Chronic thromboembolic pulmonary hypertension (CTEPH) is a major cause of progressive pulmonary hypertension and right heart failure. Approximately 0.5%–3.8% of patients who suffer an acute pulmonary embolism will develop CTEPH, and many investigators believe the true incidence is higher because some patients are eventually diagnosed without a clear history of acute pulmonary embolism.^1-6

Unlike other forms of pulmonary hypertension, CTEPH is curable by pulmonary thromboendarterectomy (PTE). Considerations in proceeding with PTE include whether the disease is surgically accessible, whether hemodynamic normalization should be expected given other comorbidities or microvascular disease, and whether operative risks are worthwhile in mildly symptomatic patients knowing that foregoing early PTE allows for the chance that secondary vasculopathy and worsening hemodynamics might develop.^1,7

Preoperative evaluation of CTEPH patients includes right heart catheterization and pulmonary angiography. Coronary angiography is often performed to rule out obstructive coronary artery disease. During these workups at the University of California, San Diego (UCSD), Medical Center, coronary artery–pulmonary artery collaterals have been identified. Whereas bronchopulmonary collaterals are a well-established phenomenon in the current CTEPH literature and serve as an auxiliary prognostic indicator,^8-10 coronary artery–pulmonary artery collaterals have not previously been described. We sought to determine the prevalence and predictors of coronary artery–pulmonary artery collaterals in patients with CTEPH undergoing workup for possible PTE.

Methods

CTEPH patients

The study included 300 consecutive patients with CTEPH who underwent coronary angiography between January 1, 2007, and May 1, 2014, as part of a preoperative workup for PTE at the UCSD Medical Center. At this institution, coronary angiography is performed to rule out obstructive coronary disease prior to PTE in men more than 40 years of age, women more than 45 years of age, and younger patients who have significant cardiac risk factors.

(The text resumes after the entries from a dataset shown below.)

-- ==== Sys2Proof/Machine/PuschTx.lean ====
section
/-! DEFINITION. The meaning of PUSCH_TX (40_commands.md R158 to R178): the order of its checks, reads and stages, and the
commit. -/

namespace Sys2Proof.Machine

/-- The slot after a successful transmission (40_commands.md R170 to R172, R175). -/
def committedSlot (cmd : TxCommand) (regs : ArgRegs) (plan : TxPlan) (w : List (List Trit)) (old : HarqSlot) :
    HarqSlot :=
  if cmd.ndi then
    { init := true, rv := cmd.rv, mcs := mcsOf regs.tbSize, mod := plan.target.m, b := tbSizeOf regs.tbSize,
      rbStart := rbStartOf regs.alloc, nprbDecl := nPrbOf regs.alloc, seg := plan.src.seg, w := w,
      mscInit := plan.src.mscInit, nsymbInit := plan.src.nsymbInit, sumK := plan.src.sumK }
  else { old with rv := cmd.rv, mod := plan.target.m, rbStart := rbStartOf regs.alloc }

/-- The bytes of HARQ_MEM: the circular buffers in block order (20_memory.md R83). -/
def TxResult.harqBytes (out : TxResult) : List Byte := out.w.flatten.map tritByte

/-- The data memories after the commit (40_commands.md R175, 20_memory.md R100): WAVE_MEM always, the dumps on their
flags. -/
def committedMem (cmd : TxCommand) (draw : Nat) (out : TxResult) (mem : Memory) : Memory :=
  let m1 := mem.writeBytes waveBase (samplesBytes out.waveEntries draw)
  let m2 := if cmd.dumpBits then m1.writeBytes BitMem.bits.base (packBits out.f) else m1
  let m3 := if cmd.dumpHarq then m2.writeBytes harqBase out.harqBytes else m2
  if cmd.dumpGrid then m3.writeBytes gridBase (samplesBytes out.gridEntries (draw + out.wave.length)) else m3

/-- The length registers after the commit (40_commands.md R175; 10_state.md R45 to R48). -/
def committedLens (cmd : TxCommand) (cell : CellConfig) (plan : TxPlan) (out : TxResult) (lens : LenRegs) : LenRegs where
  wave := BitVec.ofNat 32 (15 * cell.nRb.nfft)
  bits := if cmd.dumpBits then BitVec.ofNat 32 plan.sizes.g else lens.bits
  harq := if cmd.dumpHarq then BitVec.ofNat 32 out.harqBytes.length else lens.harq
  grid := if cmd.dumpGrid then BitVec.ofNat 32 (cell.nRb.nSc * (2 * cell.cp.nSymb)) else lens.grid

/-- The commit of a successful PUSCH_TX (40_commands.md R175). -/
def commitTx (cmd : TxCommand) (plan : TxPlan) (out : TxResult) (s : State) : State :=
  let slot := committedSlot cmd s.inputs.regs plan out.w (s.slot plan.target.p)
  { s.setSlot plan.target.p slot with
    mem := committedMem cmd s.draws out s.mem
    lens := committedLens cmd s.cell plan out s.lens
    draws := s.draws + out.wave.length + (if cmd.dumpGrid then out.gridEntries.length else 0) }

/-- PUSCH_TX of the operands `cmd` (40_commands.md R158 to R178), in the order of R160: the payload is read in stage 1,
before the sizing step, and the UCI bits in stage 3, after it (log 10). -/
def runPuschTx (cmd : TxCommand) (s : State) : Host.Outcome State Fault Refusal :=
  match puschAdmit cmd s with
  | .error code => s.raiseErr opcodePuschTx cmd.proc code
  | .ok target =>
    match readPayload cmd.ndi s.inputs with
    | none => .fault .neverWrittenInput
    | some tb =>
      match puschSizing cmd s target with
      | .error code => s.raiseErr opcodePuschTx cmd.proc code
      | .ok plan =>
        match readUci tb s.inputs with
        | none => .fault .neverWrittenInput
        | some bits =>
          let w := txBuffers cmd.ndi plan.src.seg bits.tb (s.slot plan.target.p)
          match txPipeline cmd s.inputs.regs s.cell plan bits w with
          | .error code => s.raiseErr opcodePuschTx cmd.proc code
          | .ok out => (commitTx cmd plan out s).finish opcodePuschTx cmd.proc

/-- PUSCH_TX (40_commands.md R158 to R178). -/
def execPuschTx (proc : BitVec 4) (rv : BitVec 2) (ndi : Bool) (mod : BitVec 2) (sf : BitVec 4)
    (dumpGrid dumpBits dumpHarq : Bool) (s : State) : Host.Outcome State Fault Refusal :=
  runPuschTx
    { proc := proc, rv := rv, ndi := ndi, mod := mod, sf := sf,
      dumpGrid := dumpGrid, dumpBits := dumpBits, dumpHarq := dumpHarq } s

end Sys2Proof.Machine
end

Each patient’s electronic medical record was reviewed to confirm the diagnosis of CTEPH. This diagnosis was made on the basis of precapillary pulmonary hypertension (mean pulmonary arterial pressure [PAP] of ≥25 mmHg and pulmonary capillary wedge pressure of ≤15 mmHg) as well as findings indicative of chronic occlusive thrombi on ventilation-perfusion scans and pulmonary angiograms.^2,11,12 Pulmonary angiogram reports were reviewed for extent of pulmonary artery obstruction. Demographic information, including age, sex, race, and comorbidities, was collected. Functional capacity (World Health Organization class) and hemodynamic data were also obtained.

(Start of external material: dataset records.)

/-- A subframe has 15·NFFT samples in both cyclic-prefix modes (R386). -/
def Obligations.WaveformLength : Prop :=
  (∀ (cell : CellConfig) (grid : List (List GridValue)), grid.length = 2 * cell.cp.nSymb →
    (synthesize grid cell).length = 15 * cell.nRb.nfft ∧
    ((List.range (2 * cell.cp.nSymb)).map fun l => cpLength cell.cp cell.nRb.nfft l + cell.nRb.nfft).sum =
      15 * cell.nRb.nfft) ∧
  [Bandwidth.rb6, .rb15, .rb25, .rb50, .rb75, .rb100].map (fun b => 15 * b.nfft) =
    [1920, 3840, 7680, 15360, 23040, 30720]

/-- What the host reads of ID, CTRL, STATUS, CMD and the LEN registers, and which writes to them have no effect (R32,
R33, R34, R35, R37, R45, R46, R47, R48). -/
def Obligations.IdentityAndStatus : Prop :=
  ∀ (s : State) (data : Word),
    (∃ t r, hostAccess (.read .w32 0x000) s = .next t ∧ t.readData = some r ∧ r.value = Config.ptcId) ∧
    hostAccess (.write .w32 0x000 data) s = .next s ∧
    (∃ t r, hostAccess (.read .w32 0x008) s = .next t ∧ t.readData = some r ∧
      r.value.getLsbD 0 = s.pending.isSome ∧ r.value.getLsbD 1 = s.cell.configured ∧
      r.value.getLsbD 2 = s.status.cmdDropped ∧ r.value.getLsbD 3 = false ∧
      (r.value.extractLsb' 4 4).toNat =
        (match s.status.err with
          | .ok => 0 | .invalidConfiguration => 1 | .processNotInitialized => 2 | .allocationTooSmall => 3
          | .allocationMismatch => 4 | .controlOverflow => 5 | .invalidBitLength => 6) ∧
      r.value.extractLsb' 8 8 = s.status.lastOp ∧ r.value.extractLsb' 16 4 = s.status.lastProc ∧
      r.value.extractLsb' 20 12 = 0) ∧
    hostAccess (.write .w32 0x008 data) s =
      .next { s with status := { s.status with cmdDropped := s.status.cmdDropped && !data.getLsbD 2 } } ∧
    (∀ offset ∈ ([0x004, 0x00C] : List Word), hostAccess (.read .w32 offset) s =
      .next { s with readData := some { width := .w32, value := 0, written := 0xFFFFFFFF } }) ∧
    ∀ row ∈ [((0x034 : Word), s.lens.wave), (0x038, s.lens.bits), (0x03C, s.lens.harq), (0x040, s.lens.grid)],
      hostAccess (.write .w32 row.1 data) s = .next s ∧
      (s.pending = none → hostAccess (.read .w32 row.1) s =
        .next { s with readData := some { width := .w32, value := row.2, written := 0xFFFFFFFF } })

/-- A CMD write latches its word when nothing is pending, and is dropped otherwise (R91). -/
def Obligations.CommandWrite : Prop :=
  ∀ (s : State) (w : Word),
    (s.pending = none → hostAccess (.write .w32 0x00C w) s = .next { s with pending := some w, raced := none }) ∧
    (s.pending = none → ∀ t, hostAccess (.write .w32 0x00C w) s = .next t → t.statusWord.getLsbD 0 = true) ∧
    ∀ held, s.pending = some held →
      hostAccess (.write .w32 0x00C w) s = .next { s with status := { s.status with cmdDropped := true } }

Collateral vessel analysis

A cardiologist blinded to the pulmonary angiogram results reviewed the coronary angiogram of each subject for evidence of collateral vessels from the coronary arteries to the pulmonary arteries. The images were divided into two categories: (1) adequate (images that provided sufficient visualization of the distal ends of all coronary artery branches) and (2) indeterminate (images that provided insufficient visualization of the ends of all coronary artery branches, e.g., due to failure to pan sufficiently, too-short acquisition, poor opacification of the vessel lumen, or ill-defined heart border).

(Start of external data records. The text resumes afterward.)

/-! ## The unused bits, as pieces (R112) -/

theorem append_and_append_eq_zero {m n : Nat} {x x' : BitVec m} {y y' : BitVec n} :
    (x ++ y) &&& (x' ++ y') = 0 ↔ x &&& x' = 0 ∧ y &&& y' = 0 := by
  rw [BitVec.and_append]
  refine ⟨fun h => append_inj (h.trans BitVec.zero_append_zero.symm), fun ⟨hx, hy⟩ => ?_⟩
  rw [hx, hy]
  exact BitVec.zero_append_zero

theorem and_unusedMaskProc {w : Word} : w &&& unusedMaskProc = 0 ↔ lowField w = 0 := by
  have hmask : unusedMaskProc = (0 : BitVec 8) ++ (0 : BitVec 4) ++ BitVec.allOnes 20 := by decide
  conv_lhs => rw [← word_eq_fields w, hmask]
  rw [append_and_append_eq_zero, append_and_append_eq_zero]
  simp only [BitVec.ofNat_eq_ofNat, BitVec.and_zero, BitVec.and_allOnes, true_and]

theorem and_unusedMaskNone {w : Word} : w &&& unusedMaskNone = 0 ↔ procField w = 0 ∧ lowField w = 0 := by
  have hmask : unusedMaskNone = (0 : BitVec 8) ++ BitVec.allOnes 4 ++ BitVec.allOnes 20 := by decide
  conv_lhs => rw [← word_eq_fields w, hmask]
  rw [append_and_append_eq_zero, append_and_append_eq_zero]
  simp only [BitVec.ofNat_eq_ofNat, BitVec.and_zero, BitVec.and_allOnes, true_and]

/-- The mask of PUSCH_TX reaches the reserved bit 16 and bits [6:0]. -/
theorem and_unusedMaskPusch {w : Word} :
    w &&& unusedMaskPusch = 0 ↔ w.extractLsb' 16 1 = 0 ∧ w.extractLsb' 0 7 = 0 := by
  have hmask : unusedMaskPusch = (0 : BitVec 8) ++ (0 : BitVec 4) ++ ((0 : BitVec 2) ++ (0 : BitVec 1) ++
      BitVec.allOnes 1 ++ (0 : BitVec 2) ++ (0 : BitVec 4) ++ (0 : BitVec 1) ++ (0 : BitVec 1) ++ (0 : BitVec 1) ++
      BitVec.allOnes 7) := by decide
  conv_lhs => rw [← word_eq_fields w, lowField_eq_fields, hmask]
  repeat rw [append_and_append_eq_zero]
  simp only [BitVec.ofNat_eq_ofNat, BitVec.and_zero, BitVec.and_allOnes, true_and, and_true]

/-! ## The round trips (R113, R130) -/

/-- The five rows of the opcode table say exactly when the decoder accepts a word, and what it reads. -/
theorem decode_eq_ok_iff {w : Word} {i : Instr} : decode w = .ok i ↔
    (i = .nop ∧ opcodeField w = opcodeNop ∧ w &&& unusedMaskNone = 0) ∨
      (i = .cellConfig ∧ opcodeField w = opcodeCellConfig ∧ w &&& unusedMaskNone = 0) ∨
      (i = .procConfig (procField w) ∧ opcodeField w = opcodeProcConfig ∧ w &&& unusedMaskProc = 0) ∨
      (i = .procFlush (procField w) ∧ opcodeField w = opcodeProcFlush ∧ w &&& unusedMaskProc = 0) ∨
      (i = .puschTx (procField w) (rvField w) (ndiField w) (modField w) (sfField w) (dumpGridField w)
          (dumpBitsField w) (dumpHarqField w) ∧ opcodeField w = opcodePuschTx ∧ w &&& unusedMaskPusch = 0) := by
  refine ⟨decode_eq_ok, ?_⟩
  rintro (⟨rfl, hop, hunused⟩ | ⟨rfl, hop, hunused⟩ | ⟨rfl, hop, hunused⟩ | ⟨rfl, hop, hunused⟩ | ⟨rfl, hop, hunused⟩)
  all_goals
    rw [decode, hop, hunused]
    rfl

theorem lowField_encode (i : Instr) : lowField (encode i) = i.lowBits := lowField_append _ _ _

/-- The low bits of a PUSCH_TX, cut again, give the pieces they were put together from. -/
theorem fields_of_lowField_puschTx {w : Word} {proc : BitVec 4} {rv : BitVec 2} {ndi : Bool} {mod : BitVec 2}
    {sf : BitVec 4} {dg db dh : Bool} (h : lowField w = (Instr.puschTx proc rv ndi mod sf dg db dh).lowBits) :
    rvField w = rv ∧ ndiField w = ndi ∧ w.extractLsb' 16 1 = 0 ∧ modField w = mod ∧ sfField w = sf ∧
      dumpGridField w = dg ∧ dumpBitsField w = db ∧ dumpHarqField w = dh ∧ w.extractLsb' 0 7 = 0 := by
  rw [lowField_eq_fields] at h
  obtain ⟨h, hlast⟩ := append_inj h
  obtain ⟨h, hdh⟩ := append_inj h
  obtain ⟨h, hdb⟩ := append_inj h
  obtain ⟨h, hdg⟩ := append_inj h
  obtain ⟨h, hsf⟩ := append_inj h
  obtain ⟨h, hmod⟩ := append_inj h
  obtain ⟨h, hres⟩ := append_inj h
  obtain ⟨hrv, hndi⟩ := append_inj h
  rw [BitVec.ofBool_eq_iff_eq] at hndi hdg hdb hdh
  exact ⟨hrv, hndi, hres, hmod, hsf, hdg, hdb, hdh, hlast⟩

/-- Settles O1: the word of each command is of that command's row, and its fields read back the pieces put in. -/
theorem decodeEncode : Obligations.DecodeEncode := by
  intro i
  obtain ⟨hop, hproc⟩ := Laws.EncodeFields.holds i
  have hlow := lowField_encode i
  rw [decode_eq_ok_iff, and_unusedMaskNone, and_unusedMaskProc, and_unusedMaskPusch]
  cases i with
  | nop => exact .inl ⟨rfl, hop, hproc, hlow⟩
  | cellConfig => exact .inr (.inl ⟨rfl, hop, hproc, hlow⟩)
  | procConfig proc => exact .inr (.inr (.inl ⟨congrArg _ hproc.symm, hop, hlow⟩))
  | procFlush proc => exact .inr (.inr (.inr (.inl ⟨congrArg _ hproc.symm, hop, hlow⟩)))
  | puschTx proc rv ndi mod sf dg db dh =>
    obtain ⟨hrv, hndi, hres, hmod, hsf, hdg, hdb, hdh, hlast⟩ := fields_of_lowField_puschTx hlow
    refine .inr (.inr (.inr (.inr ⟨?_, hop, hres, hlast⟩)))
    rw [hproc, hrv, hndi, hmod, hsf, hdg, hdb, hdh]
    rfl

/-- A word that decodes has the low bits of its command. -/
theorem lowField_of_decode {w : Word} {i : Instr} (h : decode w = .ok i) : lowField w = i.lowBits := by
  rw [decode_eq_ok_iff, and_unusedMaskNone, and_unusedMaskProc, and_unusedMaskPusch] at h
  rcases h with ⟨rfl, -, -, hlow⟩ | ⟨rfl, -, -, hlow⟩ | ⟨rfl, -, hlow⟩ | ⟨rfl, -, hlow⟩ | ⟨rfl, -, hres, hlast⟩
  · exact hlow
  · exact hlow
  · exact hlow
  · exact hlow
  · rw [lowField_eq_fields, hres, hlast]
    rfl

/-- Settles O2: a word is its OPCODE, PROC and low bits, and the three are those of the command it decodes to. -/
theorem encodeDecode : Obligations.EncodeDecode := by
  intro w i h
  obtain ⟨hop, hproc⟩ := decode_fields h
  rw [← word_eq_fields w, hop, hproc, lowField_of_decode h]
  rfl

theorem decode_of_encode_eq {w : Word} {i : Instr} (h : encode i = w) : decode w = .ok i :=
  h ▸ decodeEncode i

Adequate images were examined for definite collaterals, visualized on the cineangiogram extending beyond the heart border and into the pulmonary region. Indeterminate images were examined for potential coronary artery–pulmonary artery collaterals, which were subdivided into three groups—probable, possible, and unlikely—as follows: (1) probable collaterals displayed more than one collateral-like characteristic, such as a caliber equal to or larger than other branching vessels, significant tortuosity, and plexus-like appearance,¹³ but terminated outside the view of the cine images and could not be confirmed to be supplying the pulmonary territory; (2) possible collaterals were equal to or larger than other branching vessels but terminated outside the view of the cine images and could not be confirmed; and (3) unlikely collaterals were small in caliber but terminated outside the view of the cine images and could not be completely excluded.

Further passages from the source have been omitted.